A top seller for 5-plus years at the original JayDee locations, Seed Hawk’s precision drill has since been introduced across Saskatchewan to the former Maple Farm Equipment stores.

When JayDee AgTech and Maple Farm Equipment merged together under the Pattison Agriculture ownership group in early 2014, the result was a dealer network that has since expanded to 19 locations across Saskatchewan and Manitoba. While it brought in a diverse customer base with opportunities to grow further, it also brought in over 60 different shortlines across all locations, some with unique restrictions in their distribution contracts.

It’s a complex scenario to say the least, and a responsibility that Pattison Ag’s Vice President of Business Development Kevin Hitchings has the distinction of sorting through since being appointed to the newly created position in January 2017. At the moment, Hitchings says Pattison intends to continue doing business with almost all of the shortlines on contract prior to the merger, as the chief concern for the network is ensuring that all customers have the optimal machinery for their particular operation

With the way the merger ended up, most of the former Maple Farm Equipment stores stretch across the eastern border of Saskatchewan, while JayDee AgTech’s are located at the opposite end of the region. The result, Hitchings says, is no universal solution for the shortlines offered.

Pattison Agriculture

Saskatchewan, 17 (Balcarres, Foam Lake, Humboldt, Kamsack, Kelvington, Kindersley, Kyle, Leader, Maple Creek, Moosomin, North Battleford, Preeceville, Shaunavon, Swift Current, Unity, Wynyard, Yorkton)
Manitoba, 2 (Russell, Swan River) 7 (Estevan, Lloydminster, Melfort, Prince Albert, Regina, Saskatoon, Swift Current)

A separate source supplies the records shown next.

-- ==== Sys2Proof/Laws/State.lean ====
section
/-! SUPPORT. For each update of State, what each field reads afterwards (true by rfl), and the same for the two reads
the claims use, `reg` and `byteAt`. -/

namespace Sys2Proof.Machine

variable (s : State)

/-! ### putByte -/

@[simp] theorem State.putByte_mem (ea : Nat) (b : Byte) : (s.putByte ea b).mem = Memory.write s.cfg.font s.mem (cellOf ea) b := rfl
@[simp] theorem State.putByte_v (ea : Nat) (b : Byte) : (s.putByte ea b).v = s.v := rfl
@[simp] theorem State.putByte_i (ea : Nat) (b : Byte) : (s.putByte ea b).i = s.i := rfl
@[simp] theorem State.putByte_pc (ea : Nat) (b : Byte) : (s.putByte ea b).pc = s.pc := rfl
@[simp] theorem State.putByte_stack (ea : Nat) (b : Byte) : (s.putByte ea b).stack = s.stack := rfl
@[simp] theorem State.putByte_sp (ea : Nat) (b : Byte) : (s.putByte ea b).sp = s.sp := rfl
@[simp] theorem State.putByte_dt (ea : Nat) (b : Byte) : (s.putByte ea b).dt = s.dt := rfl
@[simp] theorem State.putByte_st (ea : Nat) (b : Byte) : (s.putByte ea b).st = s.st := rfl
@[simp] theorem State.putByte_keypad (ea : Nat) (b : Byte) : (s.putByte ea b).keypad = s.keypad := rfl
@[simp] theorem State.putByte_fb (ea : Nat) (b : Byte) : (s.putByte ea b).fb = s.fb := rfl
@[simp] theorem State.putByte_redraw (ea : Nat) (b : Byte) : (s.putByte ea b).redraw = s.redraw := rfl
@[simp] theorem State.putByte_await (ea : Nat) (b : Byte) : (s.putByte ea b).await = s.await := rfl
@[simp] theorem State.putByte_kx (ea : Nat) (b : Byte) : (s.putByte ea b).kx = s.kx := rfl
@[simp] theorem State.putByte_cfg (ea : Nat) (b : Byte) : (s.putByte ea b).cfg = s.cfg := rfl
@[simp] theorem State.putByte_rngSupply (ea : Nat) (b : Byte) : (s.putByte ea b).rngSupply = s.rngSupply := rfl
@[simp] theorem State.putByte_rngDraws (ea : Nat) (b : Byte) : (s.putByte ea b).rngDraws = s.rngDraws := rfl
@[simp] theorem State.putByte_outcome (ea : Nat) (b : Byte) : (s.putByte ea b).outcome = s.outcome := rfl
@[simp] theorem State.putByte_reg (ea : Nat) (b : Byte) (y : Reg) : (s.putByte ea b).reg y = s.reg y := rfl

/-! ### setReg -/

@[simp] theorem State.setReg_mem (x : Reg) (b : Byte) : (s.setReg x b).mem = s.mem := rfl
@[simp] theorem State.setReg_v (x : Reg) (b : Byte) : (s.setReg x b).v = s.v.set x b := rfl
@[simp] theorem State.setReg_i (x : Reg) (b : Byte) : (s.setReg x b).i = s.i := rfl
@[simp] theorem State.setReg_pc (x : Reg) (b : Byte) : (s.setReg x b).pc = s.pc := rfl
@[simp] theorem State.setReg_stack (x : Reg) (b : Byte) : (s.setReg x b).stack = s.stack := rfl
@[simp] theorem State.setReg_sp (x : Reg) (b : Byte) : (s.setReg x b).sp = s.sp := rfl
@[simp] theorem State.setReg_dt (x : Reg) (b : Byte) : (s.setReg x b).dt = s.dt := rfl
@[simp] theorem State.setReg_st (x : Reg) (b : Byte) : (s.setReg x b).st = s.st := rfl
@[simp] theorem State.setReg_keypad (x : Reg) (b : Byte) : (s.setReg x b).keypad = s.keypad := rfl
@[simp] theorem State.setReg_fb (x : Reg) (b : Byte) : (s.setReg x b).fb = s.fb := rfl
@[simp] theorem State.setReg_redraw (x : Reg) (b : Byte) : (s.setReg x b).redraw = s.redraw := rfl
@[simp] theorem State.setReg_await (x : Reg) (b : Byte) : (s.setReg x b).await = s.await := rfl
@[simp] theorem State.setReg_kx (x : Reg) (b : Byte) : (s.setReg x b).kx = s.kx := rfl
@[simp] theorem State.setReg_cfg (x : Reg) (b : Byte) : (s.setReg x b).cfg = s.cfg := rfl
@[simp] theorem State.setReg_rngSupply (x : Reg) (b : Byte) : (s.setReg x b).rngSupply = s.rngSupply := rfl
@[simp] theorem State.setReg_rngDraws (x : Reg) (b : Byte) : (s.setReg x b).rngDraws = s.rngDraws := rfl
@[simp] theorem State.setReg_outcome (x : Reg) (b : Byte) : (s.setReg x b).outcome = s.outcome := rfl
@[simp] theorem State.setReg_byteAt (x : Reg) (b : Byte) (a : Nat) : (s.setReg x b).byteAt a = s.byteAt a := rfl

/-! ### setI -/

@[simp] theorem State.setI_mem (w : Word) : (s.setI w).mem = s.mem := rfl
@[simp] theorem State.setI_v (w : Word) : (s.setI w).v = s.v := rfl
@[simp] theorem State.setI_i (w : Word) : (s.setI w).i = w := rfl
@[simp] theorem State.setI_pc (w : Word) : (s.setI w).pc = s.pc := rfl
@[simp] theorem State.setI_stack (w : Word) : (s.setI w).stack = s.stack := rfl
@[simp] theorem State.setI_sp (w : Word) : (s.setI w).sp = s.sp := rfl
@[simp] theorem State.setI_dt (w : Word) : (s.setI w).dt = s.dt := rfl
@[simp] theorem State.setI_st (w : Word) : (s.setI w).st = s.st := rfl
@[simp] theorem State.setI_keypad (w : Word) : (s.setI w).keypad = s.keypad := rfl
@[simp] theorem State.setI_fb (w : Word) : (s.setI w).fb = s.fb := rfl
@[simp] theorem State.setI_redraw (w : Word) : (s.setI w).redraw = s.redraw := rfl
@[simp] theorem State.setI_await (w : Word) : (s.setI w).await = s.await := rfl
@[simp] theorem State.setI_kx (w : Word) : (s.setI w).kx = s.kx := rfl
@[simp] theorem State.setI_cfg (w : Word) : (s.setI w).cfg = s.cfg := rfl
@[simp] theorem State.setI_rngSupply (w : Word) : (s.setI w).rngSupply = s.rngSupply := rfl
@[simp] theorem State.setI_rngDraws (w : Word) : (s.setI w).rngDraws = s.rngDraws := rfl
@[simp] theorem State.setI_outcome (w : Word) : (s.setI w).outcome = s.outcome := rfl
@[simp] theorem State.setI_reg (w : Word) (y : Reg) : (s.setI w).reg y = s.reg y := rfl
@[simp] theorem State.setI_byteAt (w : Word) (a : Nat) : (s.setI w).byteAt a = s.byteAt a := rfl

/-! ### setPc -/

@[simp] theorem State.setPc_mem (w : Word) : (s.setPc w).mem = s.mem := rfl
@[simp] theorem State.setPc_v (w : Word) : (s.setPc w).v = s.v := rfl
@[simp] theorem State.setPc_i (w : Word) : (s.setPc w).i = s.i := rfl
@[simp] theorem State.setPc_pc (w : Word) : (s.setPc w).pc = w := rfl
@[simp] theorem State.setPc_stack (w : Word) : (s.setPc w).stack = s.stack := rfl
@[simp] theorem State.setPc_sp (w : Word) : (s.setPc w).sp = s.sp := rfl
@[simp] theorem State.setPc_dt (w : Word) : (s.setPc w).dt = s.dt := rfl
@[simp] theorem State.setPc_st (w : Word) : (s.setPc w).st = s.st := rfl
@[simp] theorem State.setPc_keypad (w : Word) : (s.setPc w).keypad = s.keypad := rfl
@[simp] theorem State.setPc_fb (w : Word) : (s.setPc w).fb = s.fb := rfl
@[simp] theorem State.setPc_redraw (w : Word) : (s.setPc w).redraw = s.redraw := rfl
@[simp] theorem State.setPc_await (w : Word) : (s.setPc w).await = s.await := rfl
@[simp] theorem State.setPc_kx (w : Word) : (s.setPc w).kx = s.kx := rfl
@[simp] theorem State.setPc_cfg (w : Word) : (s.setPc w).cfg = s.cfg := rfl
@[simp] theorem State.setPc_rngSupply (w : Word) : (s.setPc w).rngSupply = s.rngSupply := rfl
@[simp] theorem State.setPc_rngDraws (w : Word) : (s.setPc w).rngDraws = s.rngDraws := rfl
@[simp] theorem State.setPc_outcome (w : Word) : (s.setPc w).outcome = s.outcome := rfl
@[simp] theorem State.setPc_reg (w : Word) (y : Reg) : (s.setPc w).reg y = s.reg y := rfl
@[simp] theorem State.setPc_byteAt (w : Word) (a : Nat) : (s.setPc w).byteAt a = s.byteAt a := rfl

/-! ### advancePc -/

@[simp] theorem State.advancePc_mem : (s.advancePc).mem = s.mem := rfl
@[simp] theorem State.advancePc_v : (s.advancePc).v = s.v := rfl
@[simp] theorem State.advancePc_i : (s.advancePc).i = s.i := rfl
@[simp] theorem State.advancePc_pc : (s.advancePc).pc = s.pc + 2 := rfl
@[simp] theorem State.advancePc_stack : (s.advancePc).stack = s.stack := rfl
@[simp] theorem State.advancePc_sp : (s.advancePc).sp = s.sp := rfl
@[simp] theorem State.advancePc_dt : (s.advancePc).dt = s.dt := rfl
@[simp] theorem State.advancePc_st : (s.advancePc).st = s.st := rfl
@[simp] theorem State.advancePc_keypad : (s.advancePc).keypad = s.keypad := rfl
@[simp] theorem State.advancePc_fb : (s.advancePc).fb = s.fb := rfl
@[simp] theorem State.advancePc_redraw : (s.advancePc).redraw = s.redraw := rfl
@[simp] theorem State.advancePc_await : (s.advancePc).await = s.await := rfl
@[simp] theorem State.advancePc_kx : (s.advancePc).kx = s.kx := rfl
@[simp] theorem State.advancePc_cfg : (s.advancePc).cfg = s.cfg := rfl
@[simp] theorem State.advancePc_rngSupply : (s.advancePc).rngSupply = s.rngSupply := rfl
@[simp] theorem State.advancePc_rngDraws : (s.advancePc).rngDraws = s.rngDraws := rfl
@[simp] theorem State.advancePc_outcome : (s.advancePc).outcome = s.outcome := rfl
@[simp] theorem State.advancePc_reg (y : Reg) : (s.advancePc).reg y = s.reg y := rfl
@[simp] theorem State.advancePc_byteAt (a : Nat) : (s.advancePc).byteAt a = s.byteAt a := rfl

/-! ### setDt -/

@[simp] theorem State.setDt_mem (b : Byte) : (s.setDt b).mem = s.mem := rfl
@[simp] theorem State.setDt_v (b : Byte) : (s.setDt b).v = s.v := rfl
@[simp] theorem State.setDt_i (b : Byte) : (s.setDt b).i = s.i := rfl
@[simp] theorem State.setDt_pc (b : Byte) : (s.setDt b).pc = s.pc := rfl
@[simp] theorem State.setDt_stack (b : Byte) : (s.setDt b).stack = s.stack := rfl
@[simp] theorem State.setDt_sp (b : Byte) : (s.setDt b).sp = s.sp := rfl
@[simp] theorem State.setDt_dt (b : Byte) : (s.setDt b).dt = b := rfl
@[simp] theorem State.setDt_st (b : Byte) : (s.setDt b).st = s.st := rfl
@[simp] theorem State.setDt_keypad (b : Byte) : (s.setDt b).keypad = s.keypad := rfl
@[simp] theorem State.setDt_fb (b : Byte) : (s.setDt b).fb = s.fb := rfl
@[simp] theorem State.setDt_redraw (b : Byte) : (s.setDt b).redraw = s.redraw := rfl
@[simp] theorem State.setDt_await (b : Byte) : (s.setDt b).await = s.await := rfl
@[simp] theorem State.setDt_kx (b : Byte) : (s.setDt b).kx = s.kx := rfl
@[simp] theorem State.setDt_cfg (b : Byte) : (s.setDt b).cfg = s.cfg := rfl
@[simp] theorem State.setDt_rngSupply (b : Byte) : (s.setDt b).rngSupply = s.rngSupply := rfl
@[simp] theorem State.setDt_rngDraws (b : Byte) : (s.setDt b).rngDraws = s.rngDraws := rfl
@[simp] theorem State.setDt_outcome (b : Byte) : (s.setDt b).outcome = s.outcome := rfl
@[simp] theorem State.setDt_reg (b : Byte) (y : Reg) : (s.setDt b).reg y = s.reg y := rfl
@[simp] theorem State.setDt_byteAt (b : Byte) (a : Nat) : (s.setDt b).byteAt a = s.byteAt a := rfl

/-! ### setSt -/

@[simp] theorem State.setSt_mem (b : Byte) : (s.setSt b).mem = s.mem := rfl
@[simp] theorem State.setSt_v (b : Byte) : (s.setSt b).v = s.v := rfl
@[simp] theorem State.setSt_i (b : Byte) : (s.setSt b).i = s.i := rfl
@[simp] theorem State.setSt_pc (b : Byte) : (s.setSt b).pc = s.pc := rfl
@[simp] theorem State.setSt_stack (b : Byte) : (s.setSt b).stack = s.stack := rfl
@[simp] theorem State.setSt_sp (b : Byte) : (s.setSt b).sp = s.sp := rfl
@[simp] theorem State.setSt_dt (b : Byte) : (s.setSt b).dt = s.dt := rfl
@[simp] theorem State.setSt_st (b : Byte) : (s.setSt b).st = b := rfl
@[simp] theorem State.setSt_keypad (b : Byte) : (s.setSt b).keypad = s.keypad := rfl
@[simp] theorem State.setSt_fb (b : Byte) : (s.setSt b).fb = s.fb := rfl
@[simp] theorem State.setSt_redraw (b : Byte) : (s.setSt b).redraw = s.redraw := rfl
@[simp] theorem State.setSt_await (b : Byte) : (s.setSt b).await = s.await := rfl
@[simp] theorem State.setSt_kx (b : Byte) : (s.setSt b).kx = s.kx := rfl
@[simp] theorem State.setSt_cfg (b : Byte) : (s.setSt b).cfg = s.cfg := rfl
@[simp] theorem State.setSt_rngSupply (b : Byte) : (s.setSt b).rngSupply = s.rngSupply := rfl
@[simp] theorem State.setSt_rngDraws (b : Byte) : (s.setSt b).rngDraws = s.rngDraws := rfl
@[simp] theorem State.setSt_outcome (b : Byte) : (s.setSt b).outcome = s.outcome := rfl
@[simp] theorem State.setSt_reg (b : Byte) (y : Reg) : (s.setSt b).reg y = s.reg y := rfl
@[simp] theorem State.setSt_byteAt (b : Byte) (a : Nat) : (s.setSt b).byteAt a = s.byteAt a := rfl

/-! ### setFb -/

@[simp] theorem State.setFb_mem (fb : Framebuffer) : (s.setFb fb).mem = s.mem := rfl
@[simp] theorem State.setFb_v (fb : Framebuffer) : (s.setFb fb).v = s.v := rfl
@[simp] theorem State.setFb_i (fb : Framebuffer) : (s.setFb fb).i = s.i := rfl
@[simp] theorem State.setFb_pc (fb : Framebuffer) : (s.setFb fb).pc = s.pc := rfl
@[simp] theorem State.setFb_stack (fb : Framebuffer) : (s.setFb fb).stack = s.stack := rfl
@[simp] theorem State.setFb_sp (fb : Framebuffer) : (s.setFb fb).sp = s.sp := rfl
@[simp] theorem State.setFb_dt (fb : Framebuffer) : (s.setFb fb).dt = s.dt := rfl
@[simp] theorem State.setFb_st (fb : Framebuffer) : (s.setFb fb).st = s.st := rfl
@[simp] theorem State.setFb_keypad (fb : Framebuffer) : (s.setFb fb).keypad = s.keypad := rfl
@[simp] theorem State.setFb_fb (fb : Framebuffer) : (s.setFb fb).fb = fb := rfl
@[simp] theorem State.setFb_redraw (fb : Framebuffer) : (s.setFb fb).redraw = s.redraw := rfl
@[simp] theorem State.setFb_await (fb : Framebuffer) : (s.setFb fb).await = s.await := rfl
@[simp] theorem State.setFb_kx (fb : Framebuffer) : (s.setFb fb).kx = s.kx := rfl
@[simp] theorem State.setFb_cfg (fb : Framebuffer) : (s.setFb fb).cfg = s.cfg := rfl
@[simp] theorem State.setFb_rngSupply (fb : Framebuffer) : (s.setFb fb).rngSupply = s.rngSupply := rfl
@[simp] theorem State.setFb_rngDraws (fb : Framebuffer) : (s.setFb fb).rngDraws = s.rngDraws := rfl
@[simp] theorem State.setFb_outcome (fb : Framebuffer) : (s.setFb fb).outcome = s.outcome := rfl
@[simp] theorem State.setFb_reg (fb : Framebuffer) (y : Reg) : (s.setFb fb).reg y = s.reg y := rfl
@[simp] theorem State.setFb_byteAt (fb : Framebuffer) (a : Nat) : (s.setFb fb).byteAt a = s.byteAt a := rfl

/-! ### setRedraw -/

@[simp] theorem State.setRedraw_mem (b : Bool) : (s.setRedraw b).mem = s.mem := rfl
@[simp] theorem State.setRedraw_v (b : Bool) : (s.setRedraw b).v = s.v := rfl
@[simp] theorem State.setRedraw_i (b : Bool) : (s.setRedraw b).i = s.i := rfl
@[simp] theorem State.setRedraw_pc (b : Bool) : (s.setRedraw b).pc = s.pc := rfl
@[simp] theorem State.setRedraw_stack (b : Bool) : (s.setRedraw b).stack = s.stack := rfl
@[simp] theorem State.setRedraw_sp (b : Bool) : (s.setRedraw b).sp = s.sp := rfl
@[simp] theorem State.setRedraw_dt (b : Bool) : (s.setRedraw b).dt = s.dt := rfl
@[simp] theorem State.setRedraw_st (b : Bool) : (s.setRedraw b).st = s.st := rfl
@[simp] theorem State.setRedraw_keypad (b : Bool) : (s.setRedraw b).keypad = s.keypad := rfl
@[simp] theorem State.setRedraw_fb (b : Bool) : (s.setRedraw b).fb = s.fb := rfl
@[simp] theorem State.setRedraw_redraw (b : Bool) : (s.setRedraw b).redraw = b := rfl
@[simp] theorem State.setRedraw_await (b : Bool) : (s.setRedraw b).await = s.await := rfl
@[simp] theorem State.setRedraw_kx (b : Bool) : (s.setRedraw b).kx = s.kx := rfl
@[simp] theorem State.setRedraw_cfg (b : Bool) : (s.setRedraw b).cfg = s.cfg := rfl
@[simp] theorem State.setRedraw_rngSupply (b : Bool) : (s.setRedraw b).rngSupply = s.rngSupply := rfl
@[simp] theorem State.setRedraw_rngDraws (b : Bool) : (s.setRedraw b).rngDraws = s.rngDraws := rfl
@[simp] theorem State.setRedraw_outcome (b : Bool) : (s.setRedraw b).outcome = s.outcome := rfl
@[simp] theorem State.setRedraw_reg (b : Bool) (y : Reg) : (s.setRedraw b).reg y = s.reg y := rfl
@[simp] theorem State.setRedraw_byteAt (b : Bool) (a : Nat) : (s.setRedraw b).byteAt a = s.byteAt a := rfl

Ownership: Jim Pattison Group

Primary Line:John Deere

Secondary Lines: Bourgault, Brandt, Precision Trailers, Bobcat, SeedMaster, Schulte Industries, Degelman Industries, Unverferth, Ariens, Stihl, New Leader, Soucy International, Free Form Plastic, Dawson Tire & Wheel, Hagie, SeedHawk-Vaderstad, Frontier, HLA Horst Products, Leon, MD Product Solutions, Renn Mill Center Inc., Agri Spread NA Inc, Honey Bee, MACDON, Dutch, Enduraplast, Hay Buster, Highline, Pattison Liquid Systems, Mandako, A&I, Michael Industries, Shellborne, Tama, Teamco Inc. & Snowblast, Trail Tech Trailers, CJ Trailers, Lemken, Kirchner Manufacturing, Rodono, Valmar, a Division of the Salford group, Harry’s Tire Farm, Intelligent Ag Blockage System, Salford Seeding & Tillage, Bridgeview Manufacturing Inc., Convey All Industries, Farm King, Tide Industries, Landoll, Westward, Camoplast, Techtite Cabs, Raven, Pit Express, Liquid Systems, Capstan Pinpoint, Bergen Industries, Riteway, Spray Test Controls Inc., Tridekon, AWS

“There’s different areas that need different equipment,” Hitchings says. “The west is peas and lentils and crops like that, where the east is more canola, cereals, those types of crops. So we do have some differentiation there.”

Some Winners, Some Losers

Hitchings notes that not all of the shortline contracts signed prior to the merger will live to see an extension, but in certain cases, the fit between machinery and region is spot-on and the relationship will continue to thrive. Such is the case with Seed Hawk, which was already an established shortline with JayDee AgTech and universally offered across their western Saskatchewan dealership chain.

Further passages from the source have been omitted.